Three-Sixty Pacific
- Type: Corporation
- Industry: video game industry
- Founded: 1987; 39 years ago in Campbell, California, United States
- Defunct: 1996
- Fate: Parent company, IntraCorp. dissolution
- Headquarters: 2105 South Bascom Avenue, Suite 290, Campbell, CA 95008, California
- Key people: Tom Frisina, CEO
- Products: Video games
- Parent: IntraCorp (1994 - 1996 r)

= Three-Sixty Pacific =

American video game publisher and developer

Three-Sixty Pacific was an American video game publisher and developer. Founded in the late 1980s by avid wargamers and military history enthusiasts, they were acquired by IntraCorp Entertainment Inc. in 1994.

== Games ==
They have developed the most popular naval game ever (according to MobyGames) called Harpoon (1989) (a game based on Larry Bond's tabletop wargame that was inducted into Computer Gaming 150 Best Games of All Time and is still regarded today as the best naval simulation ever produced), Harpoon 2 (1992), and Harpoon 3. They also made the popular Theatre of War (1992), which is considered one of the first multiplayer RTS games.

They developed a World War II naval strategy game called Victory at Sea (1993) which was a Mac (only?) computer game.

They published the game Dark Castle in 1987 and Armor Alley in 1990, both for the Macintosh computer.

Other games published: Thud Ridge: American Aces In 'Nam (1987/88), Das Boot (1992), Blue Max: Aces of the Great War (1990/91), Beyond Dark Castle (1989), High Command: Europe 1939-1945 (1992), Megafortress (1992), Patriot (1993), Sands of Fire (1990).

Their last projects were the V for Victory series (Gold-Juno-Sword (1992), Market-Garden (1993), D-Day Utah Beach (1991) and Velikiye Luki (1993)) and are Theatre of War 2. They also produced the game variant of the popular novel Das Boot. All the covers for Megafortress, Das Boot, and V for Victory titles featured cover art by illustrator Marc Ericksen.
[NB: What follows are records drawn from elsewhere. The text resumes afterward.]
theorem execSramPatrolVisit_kept {a0 a1 a2 a3 a4} (hregs : m.regs) (hout : m.out) (hhost : m.host) (htab : m.tab) (htxf
    : m.txf) (hbuf : m.buf) (hmem : m.mem) (h : Kept m z s) : KeptX m z (execSramPatrolVisit a0 a1 a2 a3 a4 s) := by
  unfold execSramPatrolVisit
  repeat' first
    | with_reducible assumption
    | intro _
    | subst x
    | (extract_lets +onlyGivenNames x; have hx : Kept m z x := ?_; clear_value x)
    | (extract_lets +onlyGivenNames x; have hx : Kept2 m z x := ?_; clear_value x)
    | (extract_lets +onlyGivenNames x; have hx : KeptO m z x := ?_; clear_value x)
    | (extract_lets +onlyGivenNames x; clear_value x)
    | (extract_lets +onlyGivenNames w; revert w; intro w0)
    | with_reducible apply kept_ite
    | with_reducible apply State.bump_kept
    | with_reducible apply State.hurtWord_kept
    | with_reducible apply State.patrolRecord_kept
    | with_reducible apply State.setQueue_kept
    | with_reducible apply State.strike_kept
    | with_reducible apply State.uncorrectable_kept
    | with_reducible apply keptX_ok
    | with_reducible apply kept2_mk
    | with_reducible apply keptO_some
    | with_reducible apply keptO_none
    | with_reducible exact keptO2_get (by with_reducible assumption)
    | (with_reducible refine kept2_eq (by with_reducible assumption) ?_)
    | (with_reducible apply kept2_proj; first | with_reducible assumption | with_reducible apply kept2_foldl)
    | (with_reducible refine keptO_eq (by with_reducible assumption) ?_)
    | with_reducible apply kept_foldl
    | split
    | dsimp -zeta only
    | (with_reducible refine kept_mk rfl ?_ rfl rfl rfl rfl ?_ ?_ ?_ ?_ ?_ ?_ ?_ ?_ ?_ ?_ ?_ ?_ ?_ ?_ ?_ ?_ ?_ ?_ ?_ <;> first | with_reducible exact Or.inr rfl | exact Or.inl (by assumption) | with_reducible assumption | with_reducible exact keptO2_get (by with_reducible assumption) | (with_reducible refine kept2_eq (by with_reducible assumption) ?_) | (with_reducible refine keptO_eq (by with_reducible assumption) ?_) | with_reducible apply State.bump_kept | with_reducible apply State.hurtWord_kept | with_reducible apply State.patrolRecord_kept | with_reducible apply State.setQueue_kept | with_reducible apply State.strike_kept | with_reducible apply State.uncorrectable_kept)

theorem State.walkLog_kept {a1 a2 a3} (hregs : m.regs) (h : Kept m z s) : Kept m z (State.walkLog s a1 a2 a3) := by
  unfold State.walkLog
  repeat' first
    | with_reducible assumption
    | intro _
    | subst x
    | (extract_lets +onlyGivenNames x; have hx : Kept m z x := ?_; clear_value x)
    | (extract_lets +onlyGivenNames x; clear_value x)
    | (extract_lets +onlyGivenNames w; revert w; intro w0)
    | with_reducible apply State.onlyIf_kept
    | with_reducible apply State.wr_kept
    | with_reducible apply State.wr64_kept
    | with_reducible apply State.wrWord_kept
    | dsimp -zeta only

theorem execAsmWalkerVisit_kept {a0 a1 a2 a3 a4} (hregs : m.regs) (hout : m.out) (hhost : m.host) (htab : m.tab) (hmem
    : m.mem) (h : Kept m z s) : KeptX m z (execAsmWalkerVisit a0 a1 a2 a3 a4 s) := by
  unfold execAsmWalkerVisit
  repeat' first
    | with_reducible assumption
    | intro _
    | subst x
    | (extract_lets +onlyGivenNames x; have hx : Kept m z x := ?_; clear_value x)
    | (extract_lets +onlyGivenNames x; clear_value x)
    | (extract_lets +onlyGivenNames w; revert w; intro w0)
    | with_reducible apply kept_ite
    | with_reducible apply State.bump_kept
    | with_reducible apply State.event_kept
    | with_reducible apply State.mend_kept
    | with_reducible apply State.onlyIf_kept
    | with_reducible apply State.patrolRecord_kept
    | with_reducible apply State.strike_kept
    | with_reducible apply State.walkLog_kept
    | with_reducible apply State.wr_kept
    | with_reducible apply keptX_ok
    | split
    | dsimp -zeta only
Three-Sixty faced financial difficulties in late 1993. Computer Gaming World in February 1994 reported that Broderbund had agreed to become the company's distributor, and had advanced funds to complete Harpoon II and Victory at Sea.

==Reception==
High Command was a runner-up for Computer Gaming Worlds 1993 "Wargame of the Year" award, which ultimately went to Clash of Steel. The editors wrote of High Command, "A refinement of the previously released game, this strategic tour de force by Gregg Carter and Joey Nonnast offers more hard data than the previous incarnation and a more comprehensive economic model. This is the wargame of choice for those who want a detailed, realistic simulation."